**Task requirements**
A single stretch of the material below is to be transcribed exactly, starting at the line with "def squeezeFactor (excess" and ending after the line with "2^32 (R119). -/".

**Records for this exercise**
-- ==== Sys2Proof/Machine/Planner.lean ====
section
/-! DEFINITION. The planner (chapter 7): steps 1 to 7 of R119 on plan items, in plan frames counted
from S. -/

namespace Sys2Proof.Machine

/-- The item is PLACED. -/
def PlanItem.isPlaced (p : PlanItem) : Bool := p.disp == .placed

/-- Step 1 on one item: the duration at its step (R120). -/
def PlanItem.withDuration (p : PlanItem) : PlanItem :=
  if p.isPlaced then { p with dur := ceilDiv (p.length * 65536) p.step } else p

/-- Step 1 (R120). -/
def planDurations (l : List PlanItem) : List PlanItem := l.map PlanItem.withDuration

/-- Steps 2 and 3, after a placed predecessor's start, duration and clamped overlap (R121, R122).
The clamp max(0, min(…)) is the truncated subtraction of Nat. -/
def planStarts : Option (Nat × Nat × Nat) → List PlanItem → List PlanItem
  | _, [] => []
  | prev, p :: l =>
    if p.isPlaced then
      match prev with
      | none => { p with overlap := 0, start := 0 } :: planStarts (some (0, p.dur, 0)) l
      | some (t, n, o) =>
        let o' := min p.loaded (min (n - o - 32) (p.dur - 32))
        let t' := t + n - o'
        { p with overlap := o', start := t' } :: planStarts (some (t', p.dur, o')) l
    else p :: planStarts prev l

/-- P: the end of the last placed item, 0 when none is placed (R122). -/
def planEnd (l : List PlanItem) : Nat :=
  (l.filter PlanItem.isPlaced).getLast?.elim 0 fun p => p.start + p.dur

/-- The item is a PLACED DROP item. -/
def PlanItem.droppable (p : PlanItem) : Bool := p.isPlaced && p.cls == .drop

/-- The PLACED DROP item with the highest item number becomes DROPPED with cause FIT (R123). -/
def dropLast (l : List PlanItem) : List PlanItem :=
  match (l.filter PlanItem.droppable).getLast? with
  | none => l
  | some d => l.map fun p => if p.number = d.number then { p with disp := .dropped .fit } else p

/-- Step 4: drop while P > W and a DROP item is PLACED (R123).  The fuel is the number of items. -/
def planDrops (w : Nat) : Nat → List PlanItem → List PlanItem
  | 0, l => l
  | fuel + 1, l =>
    if planEnd l > w ∧ l.any PlanItem.droppable = true then
      planDrops w fuel (planStarts none (dropLast l))
    else l

/-- The item is PLACED and its stretch is allowed. -/
def PlanItem.stretchable (p : PlanItem) : Bool := p.isPlaced && p.stretch

/-- The stretchable length Sst (R124). -/
def stretchLength (l : List PlanItem) : Nat :=
  ((l.filter PlanItem.stretchable).map fun p => p.dur).sum

/-- The squeeze factor for an excess and a stretchable length (R124). -/
def squeezeFactor (excess sst : Nat) : Nat :=
  if sst = 0 then Config.unitFactor
  else if excess ≥ sst then Config.maxFactor
  else min Config.maxFactor (ceilDiv (65536 * sst) (sst - excess))

/-- The squeezed step of a stretch item, with the factor its record carries (R125, R132). -/
def PlanItem.squeezed (f : Nat) (p : PlanItem) : PlanItem :=
  if p.stretchable then
    { p with step := p.base * f / 65536,
             squeeze := if f > Config.unitFactor then some f else none }
  else p

/-- Step 5: the factor and the items after it (R124, R125). -/
def planSqueeze (w : Nat) (l : List PlanItem) : Nat × List PlanItem :=
  if planEnd l > w then
    let sst := stretchLength l
    if sst = 0 then (Config.unitFactor, l)
    else
      let f := squeezeFactor (planEnd l - w) sst
      (f, planStarts none (planDurations (l.map (PlanItem.squeezed f))))
  else (Config.unitFactor, l)

/-- PLACED items that satisfy a test become DROPPED with cause TIME (R126, R128). -/
def dropTime (test : PlanItem → Bool) (l : List PlanItem) : List PlanItem :=
  l.map fun p => if p.isPlaced && test p then { p with disp := .dropped .time } else p

/-- The return point and the fill start of step 6 of a hard plan, in plan frames (R127). -/
def hardReturn (w jf p threshold : Nat) (fill : Bool) : Int × Option Nat :=
  let edge : Int := (w : Int) - jf
  if p > w then (edge, none)
  else if w - p ≥ threshold ∧ fill = true ∧ (p : Int) < edge then (edge, some p)
  else (min (p : Int) edge, none)

/-- Step 7: the item starts at or above x − 48,000 (R128). -/
def tooLate (x : Int) (p : PlanItem) : Bool := decide (x - Config.minAiring ≤ (p.start : Int))

/-- What the planner reads of the break and its channel (R119). -/
structure PlanInput where
  start     : AC
  deadline  : Option AC
  late      : Bool
  items     : List PlanItem
  fill      : Bool
  joinFade  : Nat
  threshold : Nat
  deriving DecidableEq, Repr

/-- An AC value from a plan frame: S + x mod 2^32 (R119). -/
def planAC (start : AC) (x : Int) : AC := start + BitVec.ofInt 32 x

/-- Steps 1 to 3 on the items as loaded (R119 to R122). -/
def planLayout (l : List PlanItem) : List PlanItem := planStarts none (planDurations l)

/-- The plan of an open-ended break (R126). -/
def planOpen (q : PlanInput) : Plan :=
  let l := dropTime (fun p => decide (p.start + p.dur > Config.acReach)) (planLayout q.items)
  let p := planEnd l
  { hard := false, window := 0, joinLen := 32 * q.joinFade, late := q.late, items := l,
    factor := Config.unitFactor, itemsEnd := p, fillStart := none, ret := planAC q.start p,
    voices := none }

/-- The plan of a hard break with window as planned w (R123 to R128).  DESIGN CHOICE (log entry 50): the P
the plan keeps is the end of the last item still PLACED after step 7, P″ of R128, and 0 when none is. -/
def planHard (q : PlanInput) (w : Nat) : Plan :=
  let jf := 32 * q.joinFade
  let l := planLayout q.items
  let l := planDrops w l.length l
  let fl := planSqueeze w l
  let p := planEnd fl.2
  let xf := hardReturn w jf p q.threshold q.fill
  let l := dropTime (tooLate xf.1) fl.2
  let p' := planEnd l
  let removed := fl.2.any fun i => i.isPlaced && tooLate xf.1 i
  let x : Int := match xf.2 with
    | none => if l.any PlanItem.isPlaced then min xf.1 (p' : Int) else xf.1
    | some _ => xf.1
  let fillFrame : Option Nat := xf.2.map fun f => if removed then p' else f
  { hard := true, window := w, joinLen := jf, late := q.late, items := l, factor := fl.1,
    itemsEnd := p', fillStart := fillFrame.map fun f => planAC q.start f,
    ret := planAC q.start x, voices := none }

/-- The planner (R119): HARD when the break has a deadline, with W = D − S mod 2^32. -/
def makePlan (q : PlanInput) : Plan :=
  match q.deadline with
  | none => planOpen q
  | some d => planHard q (d - q.start).toNat

/-- No item is PLACED (R129). -/
def Plan.isEmpty (p : Plan) : Bool := !p.items.any PlanItem.isPlaced

/-- The placed items, in item order. -/
def Plan.placed (p : Plan) : List PlanItem := p.items.filter PlanItem.isPlaced

/-- The plan's item with an item number. -/
def Plan.item? (p : Plan) (number : Nat) : Option PlanItem :=
  p.items.find? fun i => i.number == number

/-- The voice of placed item k: the first voice when k is odd, the second when it is even (R130). -/
def alternate (v : Fin 16 × Fin 16) (k : Nat) : Fin 16 := if k % 2 = 1 then v.1 else v.2

/-- The parts of the run record for the placed items from placed number k on (R133). -/
def itemParts (v : Fin 16 × Fin 16) : Nat → List PlanItem → List Part
  | _, [] => []
  | k, p :: l =>
    { kind := .item k p.number, voice := alternate v k, state := .waiting, fade := .none,
      startAC := none, endAC := none, finish := none } :: itemParts v (k + 1) l

/-- The run record at its creation: one part per PLACED item, one for a planned fill on the voice
the last placed item does not use, return cause TIME (R130, R133). -/
def makeRun (p : Plan) (v : Fin 16 × Fin 16) : Run :=
  let m := p.placed.length
  let fill : List Part := if p.fillStart.isSome then
      [{ kind := .fill, voice := alternate v (m + 1), state := .waiting, fade := .none,
         startAC := none, endAC := none, finish := none }]
    else []
  ⟨itemParts v 1 p.placed ++ fill, .time⟩

end Sys2Proof.Machine
end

**Exercise response**
def squeezeFactor (excess sst : Nat) : Nat :=
  if sst = 0 then Config.unitFactor
  else if excess ≥ sst then Config.maxFactor
  else min Config.maxFactor (ceilDiv (65536 * sst) (sst - excess))

/-- The squeezed step of a stretch item, with the factor its record carries (R125, R132). -/
def PlanItem.squeezed (f : Nat) (p : PlanItem) : PlanItem :=
  if p.stretchable then
    { p with step := p.base * f / 65536,
             squeeze := if f > Config.unitFactor then some f else none }
  else p

/-- Step 5: the factor and the items after it (R124, R125). -/
def planSqueeze (w : Nat) (l : List PlanItem) : Nat × List PlanItem :=
  if planEnd l > w then
    let sst := stretchLength l
    if sst = 0 then (Config.unitFactor, l)
    else
      let f := squeezeFactor (planEnd l - w) sst
      (f, planStarts none (planDurations (l.map (PlanItem.squeezed f))))
  else (Config.unitFactor, l)

/-- PLACED items that satisfy a test become DROPPED with cause TIME (R126, R128). -/
def dropTime (test : PlanItem → Bool) (l : List PlanItem) : List PlanItem :=
  l.map fun p => if p.isPlaced && test p then { p with disp := .dropped .time } else p

/-- The return point and the fill start of step 6 of a hard plan, in plan frames (R127). -/
def hardReturn (w jf p threshold : Nat) (fill : Bool) : Int × Option Nat :=
  let edge : Int := (w : Int) - jf
  if p > w then (edge, none)
  else if w - p ≥ threshold ∧ fill = true ∧ (p : Int) < edge then (edge, some p)
  else (min (p : Int) edge, none)

/-- Step 7: the item starts at or above x − 48,000 (R128). -/
def tooLate (x : Int) (p : PlanItem) : Bool := decide (x - Config.minAiring ≤ (p.start : Int))

/-- What the planner reads of the break and its channel (R119). -/
structure PlanInput where
  start     : AC
  deadline  : Option AC
  late      : Bool
  items     : List PlanItem
  fill      : Bool
  joinFade  : Nat
  threshold : Nat
  deriving DecidableEq, Repr

/-- An AC value from a plan frame: S + x mod 2^32 (R119). -/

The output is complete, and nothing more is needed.